» YOUR ASSIGNMENT: In the entries below, the lines from the one with "(hw : u.WordsInRange" through the one with "Keeps s u.clearCounters" are to be copied exactly; both ends count.

- - - -

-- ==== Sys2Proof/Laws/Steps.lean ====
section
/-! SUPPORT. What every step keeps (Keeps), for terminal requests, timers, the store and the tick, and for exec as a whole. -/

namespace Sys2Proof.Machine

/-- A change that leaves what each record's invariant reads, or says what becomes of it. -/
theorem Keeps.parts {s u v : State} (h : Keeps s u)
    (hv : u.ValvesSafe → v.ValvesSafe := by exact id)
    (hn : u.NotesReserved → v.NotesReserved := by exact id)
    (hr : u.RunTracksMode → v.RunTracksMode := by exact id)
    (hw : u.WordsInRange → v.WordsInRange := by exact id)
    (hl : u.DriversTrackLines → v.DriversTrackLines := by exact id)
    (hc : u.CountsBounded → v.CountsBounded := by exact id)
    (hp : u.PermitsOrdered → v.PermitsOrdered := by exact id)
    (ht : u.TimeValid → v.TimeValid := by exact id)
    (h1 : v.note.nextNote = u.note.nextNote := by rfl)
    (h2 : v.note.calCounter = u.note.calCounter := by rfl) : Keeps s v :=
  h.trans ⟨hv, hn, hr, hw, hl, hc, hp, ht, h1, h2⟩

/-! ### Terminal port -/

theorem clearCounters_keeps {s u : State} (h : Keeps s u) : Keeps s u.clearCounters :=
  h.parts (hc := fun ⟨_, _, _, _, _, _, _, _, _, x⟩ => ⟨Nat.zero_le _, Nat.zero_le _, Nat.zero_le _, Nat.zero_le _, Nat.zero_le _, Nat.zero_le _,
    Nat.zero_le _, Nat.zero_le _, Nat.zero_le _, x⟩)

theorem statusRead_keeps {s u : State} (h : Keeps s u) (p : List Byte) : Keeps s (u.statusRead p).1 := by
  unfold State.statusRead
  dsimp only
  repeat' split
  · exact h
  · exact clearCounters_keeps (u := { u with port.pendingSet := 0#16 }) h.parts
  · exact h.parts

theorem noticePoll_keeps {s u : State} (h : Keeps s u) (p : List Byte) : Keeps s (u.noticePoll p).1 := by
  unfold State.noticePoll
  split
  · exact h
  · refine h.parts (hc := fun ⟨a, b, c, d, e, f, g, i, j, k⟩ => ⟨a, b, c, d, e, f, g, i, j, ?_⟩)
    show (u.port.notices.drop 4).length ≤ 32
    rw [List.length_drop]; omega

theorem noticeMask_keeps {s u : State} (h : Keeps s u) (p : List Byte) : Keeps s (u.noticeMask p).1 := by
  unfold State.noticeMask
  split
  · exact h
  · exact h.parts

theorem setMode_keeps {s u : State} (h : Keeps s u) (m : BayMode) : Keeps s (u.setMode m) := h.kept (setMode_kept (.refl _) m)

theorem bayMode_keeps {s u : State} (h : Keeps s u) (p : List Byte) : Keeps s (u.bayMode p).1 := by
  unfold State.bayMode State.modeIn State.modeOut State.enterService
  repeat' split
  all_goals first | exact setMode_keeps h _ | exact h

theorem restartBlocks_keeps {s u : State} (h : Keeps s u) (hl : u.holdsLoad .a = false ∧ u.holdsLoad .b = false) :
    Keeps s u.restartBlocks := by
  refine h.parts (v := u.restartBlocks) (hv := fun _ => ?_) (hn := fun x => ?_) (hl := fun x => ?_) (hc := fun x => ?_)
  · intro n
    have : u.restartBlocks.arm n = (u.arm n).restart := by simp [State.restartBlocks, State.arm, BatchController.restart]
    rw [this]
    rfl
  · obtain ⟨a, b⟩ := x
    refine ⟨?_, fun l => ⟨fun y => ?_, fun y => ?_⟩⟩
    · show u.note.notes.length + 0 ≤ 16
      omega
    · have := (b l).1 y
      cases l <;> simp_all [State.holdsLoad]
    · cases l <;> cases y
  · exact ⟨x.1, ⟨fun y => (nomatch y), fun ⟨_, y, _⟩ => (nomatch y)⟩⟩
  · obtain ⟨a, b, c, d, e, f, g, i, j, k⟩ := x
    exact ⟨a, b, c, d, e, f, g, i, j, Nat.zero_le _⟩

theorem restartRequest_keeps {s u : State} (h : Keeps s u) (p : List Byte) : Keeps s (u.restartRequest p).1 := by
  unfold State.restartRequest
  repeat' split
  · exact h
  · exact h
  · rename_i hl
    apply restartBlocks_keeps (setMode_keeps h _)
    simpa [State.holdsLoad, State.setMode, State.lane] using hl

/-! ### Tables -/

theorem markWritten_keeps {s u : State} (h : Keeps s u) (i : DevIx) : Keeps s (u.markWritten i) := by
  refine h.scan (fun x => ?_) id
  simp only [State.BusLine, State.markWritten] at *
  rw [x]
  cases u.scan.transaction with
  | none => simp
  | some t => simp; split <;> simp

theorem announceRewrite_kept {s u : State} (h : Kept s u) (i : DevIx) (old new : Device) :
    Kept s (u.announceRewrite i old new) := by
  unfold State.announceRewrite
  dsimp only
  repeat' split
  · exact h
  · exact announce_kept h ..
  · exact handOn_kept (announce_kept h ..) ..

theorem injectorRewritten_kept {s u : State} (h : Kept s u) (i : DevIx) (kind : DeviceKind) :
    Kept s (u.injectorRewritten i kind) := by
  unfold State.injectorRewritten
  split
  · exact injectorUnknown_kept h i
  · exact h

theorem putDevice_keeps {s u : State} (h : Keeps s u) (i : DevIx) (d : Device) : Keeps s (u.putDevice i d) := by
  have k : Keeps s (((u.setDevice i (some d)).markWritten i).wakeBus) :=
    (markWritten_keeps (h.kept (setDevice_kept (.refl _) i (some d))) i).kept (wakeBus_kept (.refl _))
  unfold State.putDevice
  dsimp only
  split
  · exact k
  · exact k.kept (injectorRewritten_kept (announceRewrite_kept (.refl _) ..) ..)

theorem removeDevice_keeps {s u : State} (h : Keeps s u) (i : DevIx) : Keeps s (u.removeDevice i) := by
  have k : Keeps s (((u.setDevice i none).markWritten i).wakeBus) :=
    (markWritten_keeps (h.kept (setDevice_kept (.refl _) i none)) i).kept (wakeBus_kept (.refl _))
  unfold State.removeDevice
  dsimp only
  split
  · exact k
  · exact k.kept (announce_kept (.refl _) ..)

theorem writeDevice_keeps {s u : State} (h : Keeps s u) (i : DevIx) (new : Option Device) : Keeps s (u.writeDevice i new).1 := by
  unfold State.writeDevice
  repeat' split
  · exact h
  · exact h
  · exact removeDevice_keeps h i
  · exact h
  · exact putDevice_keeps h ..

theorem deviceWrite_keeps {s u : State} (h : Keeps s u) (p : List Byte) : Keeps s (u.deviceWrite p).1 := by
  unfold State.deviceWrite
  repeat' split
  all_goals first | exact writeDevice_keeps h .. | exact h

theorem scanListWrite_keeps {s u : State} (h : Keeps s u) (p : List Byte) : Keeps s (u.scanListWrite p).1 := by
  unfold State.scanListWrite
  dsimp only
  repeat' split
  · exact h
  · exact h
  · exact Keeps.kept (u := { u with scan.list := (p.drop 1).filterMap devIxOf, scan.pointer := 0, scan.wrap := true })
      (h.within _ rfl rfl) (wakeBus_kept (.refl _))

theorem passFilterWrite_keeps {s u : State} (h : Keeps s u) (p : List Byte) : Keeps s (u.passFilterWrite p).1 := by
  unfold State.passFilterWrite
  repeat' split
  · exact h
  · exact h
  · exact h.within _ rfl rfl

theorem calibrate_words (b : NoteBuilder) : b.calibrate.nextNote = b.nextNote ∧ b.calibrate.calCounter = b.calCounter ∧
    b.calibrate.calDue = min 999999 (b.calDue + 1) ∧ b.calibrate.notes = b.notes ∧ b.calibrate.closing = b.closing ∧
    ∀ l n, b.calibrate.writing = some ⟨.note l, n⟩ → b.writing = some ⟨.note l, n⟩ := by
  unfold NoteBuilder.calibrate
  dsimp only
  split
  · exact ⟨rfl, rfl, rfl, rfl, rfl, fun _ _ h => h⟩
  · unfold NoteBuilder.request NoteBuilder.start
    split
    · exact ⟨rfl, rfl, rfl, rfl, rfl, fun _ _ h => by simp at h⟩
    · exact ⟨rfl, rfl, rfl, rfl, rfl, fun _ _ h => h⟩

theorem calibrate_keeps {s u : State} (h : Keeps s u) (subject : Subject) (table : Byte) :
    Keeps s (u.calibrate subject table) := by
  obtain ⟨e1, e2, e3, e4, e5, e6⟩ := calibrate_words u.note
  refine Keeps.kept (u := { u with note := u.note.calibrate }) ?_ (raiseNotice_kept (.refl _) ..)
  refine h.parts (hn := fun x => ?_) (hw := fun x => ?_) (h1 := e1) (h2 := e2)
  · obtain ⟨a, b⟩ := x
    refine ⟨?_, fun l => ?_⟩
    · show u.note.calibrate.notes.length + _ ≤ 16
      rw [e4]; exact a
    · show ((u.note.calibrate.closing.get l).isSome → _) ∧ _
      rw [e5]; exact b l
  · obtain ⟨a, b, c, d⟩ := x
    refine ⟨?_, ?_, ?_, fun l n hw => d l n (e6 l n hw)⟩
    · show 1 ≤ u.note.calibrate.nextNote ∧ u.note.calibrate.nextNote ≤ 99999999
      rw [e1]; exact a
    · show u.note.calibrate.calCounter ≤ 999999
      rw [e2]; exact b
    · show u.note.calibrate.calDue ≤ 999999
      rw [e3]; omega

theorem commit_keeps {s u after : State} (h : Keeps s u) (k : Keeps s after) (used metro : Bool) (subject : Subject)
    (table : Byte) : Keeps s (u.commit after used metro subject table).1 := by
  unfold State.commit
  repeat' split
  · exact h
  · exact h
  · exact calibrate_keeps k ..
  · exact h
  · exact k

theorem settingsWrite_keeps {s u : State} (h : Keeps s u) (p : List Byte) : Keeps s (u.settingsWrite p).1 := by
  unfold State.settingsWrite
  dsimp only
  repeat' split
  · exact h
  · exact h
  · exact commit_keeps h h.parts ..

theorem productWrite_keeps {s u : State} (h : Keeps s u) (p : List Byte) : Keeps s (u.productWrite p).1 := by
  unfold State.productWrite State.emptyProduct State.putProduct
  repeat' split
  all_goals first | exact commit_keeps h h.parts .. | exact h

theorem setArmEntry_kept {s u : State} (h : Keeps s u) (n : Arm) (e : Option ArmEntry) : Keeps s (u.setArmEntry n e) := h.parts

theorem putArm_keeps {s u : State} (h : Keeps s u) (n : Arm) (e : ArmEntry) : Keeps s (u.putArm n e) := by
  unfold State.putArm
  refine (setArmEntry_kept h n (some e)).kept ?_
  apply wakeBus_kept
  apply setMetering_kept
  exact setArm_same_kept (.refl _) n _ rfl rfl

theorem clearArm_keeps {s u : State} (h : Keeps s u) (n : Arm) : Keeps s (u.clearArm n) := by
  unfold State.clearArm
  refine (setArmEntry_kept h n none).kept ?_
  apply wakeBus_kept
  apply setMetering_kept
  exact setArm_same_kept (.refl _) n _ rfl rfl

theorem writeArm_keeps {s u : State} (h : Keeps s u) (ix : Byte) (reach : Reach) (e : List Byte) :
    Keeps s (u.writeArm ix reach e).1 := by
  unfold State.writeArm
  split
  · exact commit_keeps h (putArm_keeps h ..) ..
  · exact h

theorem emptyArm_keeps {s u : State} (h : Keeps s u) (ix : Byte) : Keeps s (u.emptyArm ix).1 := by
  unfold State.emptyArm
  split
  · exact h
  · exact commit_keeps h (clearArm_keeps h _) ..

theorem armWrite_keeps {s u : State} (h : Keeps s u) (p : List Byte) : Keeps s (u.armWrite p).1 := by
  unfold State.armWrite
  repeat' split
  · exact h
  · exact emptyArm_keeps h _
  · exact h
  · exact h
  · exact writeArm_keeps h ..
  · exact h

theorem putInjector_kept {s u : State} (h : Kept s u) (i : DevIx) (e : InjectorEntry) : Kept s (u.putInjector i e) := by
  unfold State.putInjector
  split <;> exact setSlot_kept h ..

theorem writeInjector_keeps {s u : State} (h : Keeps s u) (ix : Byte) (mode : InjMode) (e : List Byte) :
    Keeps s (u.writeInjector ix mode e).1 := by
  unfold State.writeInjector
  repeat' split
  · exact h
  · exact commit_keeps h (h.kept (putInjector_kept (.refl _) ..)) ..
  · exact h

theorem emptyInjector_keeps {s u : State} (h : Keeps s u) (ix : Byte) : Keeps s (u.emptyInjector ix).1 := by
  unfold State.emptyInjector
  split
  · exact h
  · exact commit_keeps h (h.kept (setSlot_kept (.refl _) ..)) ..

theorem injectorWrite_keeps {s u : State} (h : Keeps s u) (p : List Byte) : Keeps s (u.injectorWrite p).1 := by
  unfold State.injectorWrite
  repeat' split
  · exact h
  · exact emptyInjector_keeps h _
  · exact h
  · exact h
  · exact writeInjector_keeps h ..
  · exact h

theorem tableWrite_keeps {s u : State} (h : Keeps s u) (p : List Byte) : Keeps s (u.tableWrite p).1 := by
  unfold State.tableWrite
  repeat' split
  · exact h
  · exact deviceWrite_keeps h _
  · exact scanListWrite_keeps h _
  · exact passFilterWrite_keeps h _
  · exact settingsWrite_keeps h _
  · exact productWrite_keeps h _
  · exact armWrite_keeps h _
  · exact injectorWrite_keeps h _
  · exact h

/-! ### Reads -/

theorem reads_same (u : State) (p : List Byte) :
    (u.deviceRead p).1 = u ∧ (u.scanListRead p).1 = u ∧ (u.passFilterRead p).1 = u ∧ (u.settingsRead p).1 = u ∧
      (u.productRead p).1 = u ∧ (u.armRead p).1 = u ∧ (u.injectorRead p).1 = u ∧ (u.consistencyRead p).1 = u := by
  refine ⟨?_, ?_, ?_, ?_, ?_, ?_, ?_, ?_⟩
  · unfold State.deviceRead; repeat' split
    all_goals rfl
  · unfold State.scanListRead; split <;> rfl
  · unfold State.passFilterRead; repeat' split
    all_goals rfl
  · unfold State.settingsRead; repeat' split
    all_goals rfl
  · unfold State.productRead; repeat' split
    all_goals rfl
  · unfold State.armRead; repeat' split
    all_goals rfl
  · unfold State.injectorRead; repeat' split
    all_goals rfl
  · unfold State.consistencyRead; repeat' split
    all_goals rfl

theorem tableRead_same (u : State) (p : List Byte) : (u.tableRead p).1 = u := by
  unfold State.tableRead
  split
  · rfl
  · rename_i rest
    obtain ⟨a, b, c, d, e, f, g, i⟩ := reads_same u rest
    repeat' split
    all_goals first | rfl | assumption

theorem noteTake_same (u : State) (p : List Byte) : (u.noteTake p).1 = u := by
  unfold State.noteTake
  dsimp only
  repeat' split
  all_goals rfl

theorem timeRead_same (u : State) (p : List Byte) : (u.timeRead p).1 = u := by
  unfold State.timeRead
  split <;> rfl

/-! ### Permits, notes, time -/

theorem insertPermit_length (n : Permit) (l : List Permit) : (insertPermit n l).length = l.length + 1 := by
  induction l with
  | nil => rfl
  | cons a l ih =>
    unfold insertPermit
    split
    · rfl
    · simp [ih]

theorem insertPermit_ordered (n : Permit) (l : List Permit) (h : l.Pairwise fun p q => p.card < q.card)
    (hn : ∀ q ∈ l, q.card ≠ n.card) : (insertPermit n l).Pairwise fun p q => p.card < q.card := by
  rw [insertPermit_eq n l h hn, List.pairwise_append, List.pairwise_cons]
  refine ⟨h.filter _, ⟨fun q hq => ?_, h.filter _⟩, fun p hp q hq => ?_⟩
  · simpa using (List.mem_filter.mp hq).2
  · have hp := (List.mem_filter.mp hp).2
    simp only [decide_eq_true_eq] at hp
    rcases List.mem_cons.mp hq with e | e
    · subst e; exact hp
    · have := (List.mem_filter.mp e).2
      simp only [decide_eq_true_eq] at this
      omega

- - - -

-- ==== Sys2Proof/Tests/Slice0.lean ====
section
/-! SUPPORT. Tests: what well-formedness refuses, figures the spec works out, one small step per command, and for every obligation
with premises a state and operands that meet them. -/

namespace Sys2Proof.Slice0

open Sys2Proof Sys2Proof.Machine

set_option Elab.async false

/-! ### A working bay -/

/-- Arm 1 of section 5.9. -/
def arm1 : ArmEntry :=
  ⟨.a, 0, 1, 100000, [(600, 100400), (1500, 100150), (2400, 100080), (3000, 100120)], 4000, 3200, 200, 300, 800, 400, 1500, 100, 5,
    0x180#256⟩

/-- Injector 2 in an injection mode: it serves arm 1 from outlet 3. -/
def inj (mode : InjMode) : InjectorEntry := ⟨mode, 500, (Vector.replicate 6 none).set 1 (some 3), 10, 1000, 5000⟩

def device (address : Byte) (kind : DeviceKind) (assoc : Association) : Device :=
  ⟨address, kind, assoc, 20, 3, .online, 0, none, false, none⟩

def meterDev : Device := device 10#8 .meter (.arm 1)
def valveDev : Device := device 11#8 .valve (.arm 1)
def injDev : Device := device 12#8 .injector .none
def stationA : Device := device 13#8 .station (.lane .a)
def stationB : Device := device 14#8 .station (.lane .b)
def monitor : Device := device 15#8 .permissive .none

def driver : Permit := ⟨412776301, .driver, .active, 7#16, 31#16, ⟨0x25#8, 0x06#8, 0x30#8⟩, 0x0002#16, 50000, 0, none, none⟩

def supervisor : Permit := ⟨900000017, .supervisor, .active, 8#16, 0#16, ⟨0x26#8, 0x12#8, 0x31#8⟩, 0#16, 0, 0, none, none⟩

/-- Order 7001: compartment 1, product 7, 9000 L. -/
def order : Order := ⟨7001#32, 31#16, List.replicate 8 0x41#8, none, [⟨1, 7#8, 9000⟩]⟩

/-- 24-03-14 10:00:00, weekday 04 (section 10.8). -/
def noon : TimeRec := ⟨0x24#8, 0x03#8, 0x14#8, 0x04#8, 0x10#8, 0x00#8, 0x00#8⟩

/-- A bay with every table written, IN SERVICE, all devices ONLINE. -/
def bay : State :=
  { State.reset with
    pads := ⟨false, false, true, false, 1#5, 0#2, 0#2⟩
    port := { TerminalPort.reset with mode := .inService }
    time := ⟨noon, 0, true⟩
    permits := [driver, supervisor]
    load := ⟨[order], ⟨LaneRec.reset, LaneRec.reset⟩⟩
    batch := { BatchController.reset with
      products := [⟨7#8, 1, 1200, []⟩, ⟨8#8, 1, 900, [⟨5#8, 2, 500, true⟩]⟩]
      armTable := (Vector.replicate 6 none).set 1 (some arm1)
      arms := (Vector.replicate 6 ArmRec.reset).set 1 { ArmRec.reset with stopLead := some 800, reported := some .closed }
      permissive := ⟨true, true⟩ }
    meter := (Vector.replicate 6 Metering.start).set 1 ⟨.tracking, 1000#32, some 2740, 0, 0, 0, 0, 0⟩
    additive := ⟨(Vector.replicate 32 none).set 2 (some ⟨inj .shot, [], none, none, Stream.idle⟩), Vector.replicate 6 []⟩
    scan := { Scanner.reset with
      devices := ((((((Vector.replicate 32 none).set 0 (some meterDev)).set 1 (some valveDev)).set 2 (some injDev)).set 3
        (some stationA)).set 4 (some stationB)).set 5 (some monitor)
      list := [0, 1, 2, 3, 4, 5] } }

- - - -

» COMPLETED TASK:
    (hw : u.WordsInRange → v.WordsInRange := by exact id)
    (hl : u.DriversTrackLines → v.DriversTrackLines := by exact id)
    (hc : u.CountsBounded → v.CountsBounded := by exact id)
    (hp : u.PermitsOrdered → v.PermitsOrdered := by exact id)
    (ht : u.TimeValid → v.TimeValid := by exact id)
    (h1 : v.note.nextNote = u.note.nextNote := by rfl)
    (h2 : v.note.calCounter = u.note.calCounter := by rfl) : Keeps s v :=
  h.trans ⟨hv, hn, hr, hw, hl, hc, hp, ht, h1, h2⟩

/-! ### Terminal port -/

theorem clearCounters_keeps {s u : State} (h : Keeps s u) : Keeps s u.clearCounters :=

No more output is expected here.